══ EXERCISE MATERIAL ══
/-- Vector loads (R175, R182 to R184, R221, R224 to R226, R322, R335): the faults of their elements, lowest first; the registers, each active
element read, brought to the delivered level and encoded; a speculative load suppresses its faults and gives +0 there; `vld.ff`
trims vl, and where its first active element faults while it is speculative it writes +0 to that element. That element's value and the unread ones
of a suppressed load are the model's choice (log 23), as are an index register read through reconstruction with its flags (log 14) and that only an
active element's reserved code counts (log 63); the ports are log 69's. -/
def Obligations.VectorLoads : Prop :=
  ∀ (s : State) (h : Hart) (g : Group) (i : Instr) (f : VM) (k : VectorForm), Issues s h i → loadOf i = some (f, k) →
    s.group h.gid = some g →
    let rb := s.regBytes h
    let w₀ : VectorAccess := ⟨h.arch, f, k, loadCount h.arch rb f k⟩
    let a := if i = .vldFf f then trimmed w₀ s h g else h.arch
    let w : VectorAccess := ⟨a, f, k, loadCount a rb f k⟩
    let fields := fieldsOf f k
    let index := k = .indexed ∧ (h.arch.tagOf f.f3.toNat).isInt = false
    let stuck e := i = .vldFf f ∧ (List.range w₀.n).find? w₀.act = some e ∧ firstBad w₀ s h g = some e
    let bad e j := e < w.n ∧ j < fields ∧ w.loads s h g e = true ∧ w.loadFault s h g e j ≠ none
    let work := w.loadWork s h g
    let rsv := work.reserved.isSome = true ∧ h.arch.hctl.getLsbD 0 = true
    let places := w.places s g false fields fun e j => w.loads s h g e && (w.loadFault s h g e j).isNone
    (index → PlainHart h → Handled s h → Traps i s h (plainCause 32 0)) ∧
    (∀ e c, stuck e → w₀.loadFault s h g e 0 = some c →
      (PlainHart h → Handled s h → Traps i s h c) ∧
      (h.exits ≠ [] → ∃ t b, exec i s = .next t ∧
        Completes i s { h with arch := b, faults := h.faults ++ [⟨h.seq, h.dbg.icnt, h.arch, false⟩] } t ∧
        VectorWork.Leaves ⟨w₀.n, (· == e), [], true, fun _ => 0, [(f.f1.toNat, w₀.loadTag, w₀.loadLevel, fun _ => ⟨0, 0⟩)], none, none⟩
          h.arch b)) ∧
    (¬index → (∀ e, ¬stuck e) →
      (∀ e j c, bad e j → w.loadFault s h g e j = some c → (∀ x y, bad x y → e < x ∨ (e = x ∧ j ≤ y)) →
        PlainHart h → Handled s h → Traps i s h c) ∧
      ((∀ e j, ¬bad e j) ∨ h.exits ≠ [] → AccessReady s h places → rsv →
        (PlainHart h → Handled s h → Traps i s h (plainCause 24 (work.reserved.getD 0))) ∧
        (h.exits ≠ [] → exec i s = .next (s.setHart s.cur { h with
          faults := h.faults ++ [⟨h.seq, h.dbg.icnt, h.arch, true⟩], stalled := true, memStall := false, awaited := [] }))) ∧
      ((∀ e j, ¬bad e j) ∨ h.exits ≠ [] → AccessReady s h places → ¬rsv → ∃ t u b l x, exec i s = .next t ∧
        Completes i u { h with arch := b, landing := h.landing ++ l, faults := x } t ∧ work.Leaves a b ∧
        ((∃ e, w.loads s h g e = true) → l = [(List.range fields).map (f.f1.toNat + ·) ++ if i = .vldFf f then [64] else []]) ∧ ((∀ e, w.loads s h g e = false) → l = []) ∧
        ((∀ e j, ¬bad e j) → x = h.faults) ∧ ((∃ e j, bad e j) → x = h.faults ++ [⟨h.seq, h.dbg.icnt, h.arch, false⟩]) ∧
        u.harts = s.harts ∧ u.groups = s.groups ∧ ((∀ p ∈ places, p.counted = false) → Accessed s g.ctx places u)))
═══
:: WORK REQUEST ::
Repeat, character for character, the lines of the material above from the line with "let w : VectorAccess" through the line with "h.arch, true⟩], stalled".

:: ANSWER BELOW ::
    let w : VectorAccess := ⟨a, f, k, loadCount a rb f k⟩
    let fields := fieldsOf f k
    let index := k = .indexed ∧ (h.arch.tagOf f.f3.toNat).isInt = false
    let stuck e := i = .vldFf f ∧ (List.range w₀.n).find? w₀.act = some e ∧ firstBad w₀ s h g = some e
    let bad e j := e < w.n ∧ j < fields ∧ w.loads s h g e = true ∧ w.loadFault s h g e j ≠ none
    let work := w.loadWork s h g
    let rsv := work.reserved.isSome = true ∧ h.arch.hctl.getLsbD 0 = true
    let places := w.places s g false fields fun e j => w.loads s h g e && (w.loadFault s h g e j).isNone
    (index → PlainHart h → Handled s h → Traps i s h (plainCause 32 0)) ∧
    (∀ e c, stuck e → w₀.loadFault s h g e 0 = some c →
      (PlainHart h → Handled s h → Traps i s h c) ∧
      (h.exits ≠ [] → ∃ t b, exec i s = .next t ∧
        Completes i s { h with arch := b, faults := h.faults ++ [⟨h.seq, h.dbg.icnt, h.arch, false⟩] } t ∧
        VectorWork.Leaves ⟨w₀.n, (· == e), [], true, fun _ => 0, [(f.f1.toNat, w₀.loadTag, w₀.loadLevel, fun _ => ⟨0, 0⟩)], none, none⟩
          h.arch b)) ∧
    (¬index → (∀ e, ¬stuck e) →
      (∀ e j c, bad e j → w.loadFault s h g e j = some c → (∀ x y, bad x y → e < x ∨ (e = x ∧ j ≤ y)) →
        PlainHart h → Handled s h → Traps i s h c) ∧
      ((∀ e j, ¬bad e j) ∨ h.exits ≠ [] → AccessReady s h places → rsv →
        (PlainHart h → Handled s h → Traps i s h (plainCause 24 (work.reserved.getD 0))) ∧
        (h.exits ≠ [] → exec i s = .next (s.setHart s.cur { h with
          faults := h.faults ++ [⟨h.seq, h.dbg.icnt, h.arch, true⟩], stalled := true, memStall := false, awaited := [] }))) ∧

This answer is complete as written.